GRDA Opens More Land To Paralyzed Veterans of America

Two years ago, a partnership between the Grand River Dam Authority and the Mid-America Chapter of the Paralyzed Veterans of America (PVA) resulted in increased hunting opportunities for PVA members. Today, a new agreement will result in even more opportunities.

In 2014, GRDA first made some of its Ottawa County property (along the Neosho River) available to the PVA for the group’s annual “Great American Deer Hunt” for disabled veterans, which was hosted in cooperation with the River Bottom Sportsmen Club, the City of Miami, and Northeastern Oklahoma A&M.

That event had taken place on adjacent property since 2008 but the addition of GRDA lands allowed the PVA the room to accommodate more hunters.

Last month, the GRDA Board of Directors gave its approval to a new lease between the organizations that will open up even more property and extend those opportunities throughout the hunting season.

Outside the “Great American Deer Hunt” (which takes place October 28 -30) GRDA will also devote 625 acres for PVA to use during deer, waterfowl, and turkey season.

“These annual hunts have been very successful,” said GRDA Neosho River Bottoms Director Aaron Roper. “We’re happy to be a part of providing a wider range of outdoor opportunities to PVA members.”

Over 40 veterans with spinal cord injuries have had the opportunity to participate in the hunt since it first started in 2008. And, with the help of its major partners and many other private contributors, MAPVA is able to provide the visiting hunters not only with the opportunity but also the gear, lodging and meals needed as they make the trip as PVA’s guests.

“Hunting opportunities for people with mobility impairments are very limited and public lands offer limited access for the disabled, said Mid-America PVA Chapter President Bill Kokendoffer. “When GRDA and MAPVA came to this agreement it opened new doors for our outdoor enthusiast. It offers a place where these disabled hunters can go and not be hindered by other hunters taking the prime spots.”

Kokendoffer added that limiting the access to no more than four hunters per hunt also gives the participants a better chance of success. “We’re looking forward to many years of successful hunts on this property,” he said.
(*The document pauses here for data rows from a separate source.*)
/-- The HOST block, the port and the doorbell poll. -/
structure HostPort where
  /-- 32 bits; 12 R264: HOST_DB_LO; reset 0 (spec). -/
  dbLo : Word := 0
  /-- 32 bits; 12 R264: HOST_DB_HI; reset 0 (spec). -/
  dbHi : Word := 0
  /-- 32 bits; 19 R404: HOST_CTRL; reset 0 (spec). -/
  ctrl : Word := 0
  /-- 1 bit; 19 R404: HOST_STATUS.ATTACHED; reset 0 (spec). -/
  attached : Bool := false
  /-- 1 bit; 19 R404: HOST_STATUS.DRIVER_LOST; reset 0 (spec). -/
  driverLost : Bool := false
  /-- 1 bit; 19 R404: HOST_STATUS.ADOPTED; reset 0 (spec). -/
  adopted : Bool := false
  /-- 3 bits; 12 R279: cause 1 to 5 of the loss in force, 0 none; reset DESIGN CHOICE 0 (log 2). -/
  lossCause : Nat := 0
  /-- 1 bit; 12 R279: ORPHANED is due at the next fence; reset DESIGN CHOICE clear (log 2). -/
  orphanDue : Bool := false
  /-- 32 bits; 12 R264: HOST_APERTURE_LO; reset 0 (spec). -/
  apertureLo : Word := 0
  /-- 32 bits; 12 R264: HOST_APERTURE_HI; reset 0 (spec). -/
  apertureHi : Word := 0
  /-- 32 bits; 12 R264: HOST_DROPS; reset 0 (spec). -/
  drops : Word := 0
  /-- 16 rings; 12 R264; reset see the ring's fields. -/
  rings : Vector HostRing 16 := Vector.replicate 16 {}
  /-- count; 12 R273: descriptors read on all rings, which orders MARKER; reset DESIGN CHOICE 0 (log 2). -/
  readSeq : Nat := 0
  /-- 64 bits; 12 R278: HEARTBEAT as last read; reset DESIGN CHOICE 0 (log 2). -/
  heartbeat : DWord := 0
  /-- microseconds of AON time; 12 R278: when HEARTBEAT last changed; reset DESIGN CHOICE 0 (log 2). -/
  heartbeatAt : Nat := 0
  /-- seconds; 12 R278: the heartbeat timeout; reset 30 (spec: default). -/
  heartbeatTimeout : Nat := 30
  /-- 1 bit; 12 R268: KP_NUDGE has woken the scheduler; reset DESIGN CHOICE clear (log 2). -/
  nudged : Bool := false
  /-- 1 bit; 12 R279: Bus Master Enable; reset 0, PRESUMED (log 4: the PCI command register's). -/
  busMaster : Bool := false
  /-- 1 bit; 19 R418: MSI-X Enable; reset 0, PRESUMED (log 4). -/
  msixEnable : Bool := false
  /-- 64 entries of 16 bytes; 12 R262: MSI-X table; reset every vector masked and all else 0, PRESUMED (log 4). -/
  msixTable : Memory := (List.range 64).map fun v => (16 * v + 12, 1)
  /-- 64 bits; 12 R262: MSI-X pending bits; reset 0, PRESUMED (log 4). -/
  msixPending : BitVec 64 := 0
  /-- list; 12 R276, R283: vectors raised so far, newest last; reset DESIGN CHOICE empty (log 2). -/
  raised : List Nat := []
  /-- bytes; 12: host memory as the module has written it; reset DESIGN CHOICE nothing written (log 3). -/
  memory : Memory := []
  /-- list; 13 R290, R303: completions the restarting scheduler core has yet to write; reset DESIGN CHOICE empty (log 2). -/
  paused : List Completion := []
  /-- 16 bits; 12 R261: Link Status, the rate in [3:0] and the width in [9:4]; reset 0, PRESUMED (log 4: a link that has not
  trained). -/
  linkStatus : BitVec 16 := 0
  /-- count; 12 R261: AER uncorrectable errors reported; reset DESIGN CHOICE 0 (log 2). -/
  aer : Nat := 0
deriving DecidableEq, Repr
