/-- The record a first report opens (R346). -/
def State.newRecord (s : State) (r : Report) (pin : Option Nat) (isOpen : Bool) : Record :=
  { seqNo := s.scribe.nextSeq, firstTime := r.time.getD s.now, span := 0, reports := 1, cls := r.cls.code, status := statusCode r.status,
    state := stateCode s.kp.state, timeValid := s.clk.valid, pinned := pin.isSome, earlyClose := false, updated := false,
    isOpen := isOpen, subject := r.subject, reporter := r.reporter, code := r.code,
    bootCount := BitVec.ofNat 16 s.kp.bootCount, step := s.stepNow, tag := r.tag, detail := r.detail }

/-- A class that puts a FAULT event on the event ring (R342). -/
def raisesFault (cls : BitVec 4) (env : Bool) : Bool := severity cls ≥ 4 || env

/-- The FAULT event carries the record's SEQ (R287). -/
def State.faultEvent (s : State) (r : Record) : State :=
  s.postEvent 0x09 .done r.tag (BitVec.ofNat 384 r.seqNo)

/-- A report that is written as a record of its own (R345). -/
def State.skipsCoalescing (s : State) (r : Report) : Bool := r.alone || decide (s.kp.state = .acorn)

/-- The first report of a subject opens a record (R344, R345, R347). -/
def State.openRecord (s : State) (r : Report) : State :=
  let alone := s.skipsCoalescing r
  let early := match s.scribe.opens with
    | o :: _ => if !alone && decide (s.scribe.opens.length ≥ 256) then s.scribe.close o true else s.scribe
    | [] => s.scribe
  let pin := early.pinFor r.cls.code true
  let record := s.newRecord r pin (!alone)
  let slot := early.nextSlot
  let full := early.slots.any fun x => x.1 = slot
  let opened : OpenRec :=
    { record := record, slot := slot, pinSlot := pin, firstAt := s.clk.aonMicros, lastAt := s.clk.aonMicros, fresh := true }
  let written := (early.rewrite opened)
  let c := { written with
    nextSeq := early.nextSeq + 1
    nextSlot := nextCircular slot
    oldest := if full then nextCircular slot else early.oldest
    pinned := if pin.isSome then early.pinned + 1 else early.pinned
    opens := if alone then early.opens else early.opens ++ [opened] }
  let s := { s with scribe := c }
  if raisesFault r.cls.code r.envFault then s.faultEvent record else s

/-- A report whose subject has an open record is coalesced into it (R344, R347, R361). -/
def State.coalesce (s : State) (o : OpenRec) (r : Report) : State :=
  let raised := severity r.cls.code > severity o.record.cls
  let cls := if raised then r.cls.code else o.record.cls
  let pin := if o.pinSlot.isSome then none else s.scribe.pinFor cls o.fresh
  let record := { o.record with
    reports := min (o.record.reports + 1) 0xFFFFFFFF
    cls := cls
    updated := o.record.updated || raised
    pinned := o.record.pinned || pin.isSome
    span := s.clk.aonMicros - o.firstAt }
  let o' := { o with record := record, lastAt := s.clk.aonMicros, pinSlot := o.pinSlot <|> pin }
  let c := { s.scribe with
    opens := s.scribe.opens.map fun x => if x.slot = o.slot then o' else x
    pinned := if pin.isSome then s.scribe.pinned + 1 else s.scribe.pinned }
  let c := if pin.isSome || (raised && r.cls = .fatal) then c.rewrite o' else c
  let s' := { s with scribe := c }
  if raisesFault cls r.envFault && !raisesFault o.record.cls false then s'.faultEvent record else s'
The opportunity to contribute to the future successes of the annual “Great Deer Hunt” is another way for GRDA to meet its multi-faceted mission in Oklahoma.

Earlier this summer, the Authority also announced a lease agreement with Miami’s Northeastern Oklahoma A&M College which will help expand agricultural education opportunities. The $1/year agreement allows the college to lease approximately 1,600 acres of GRDA lands, also along the Neosho River. Some of that property will be subleased by NEO to area pecan producers and ranchers. Other property will be used for an outdoor, hands-on agricultural classroom.

“We’re looking forward to continuing our work with PVA and other partners in the Neosho Bottoms,” added Roper.

Neosho River bottom hunting land


Above – An aerial view of some of the property along the Neosho River, where the annual “Great American Deer Hunt” will take place. Earlier this year, the Grand River Dam Authority and the Mid-America Chapter of Paralyzed Veterans of America expanded on an existing partnership to make even more GRDA property available to PVA hunters in 2016.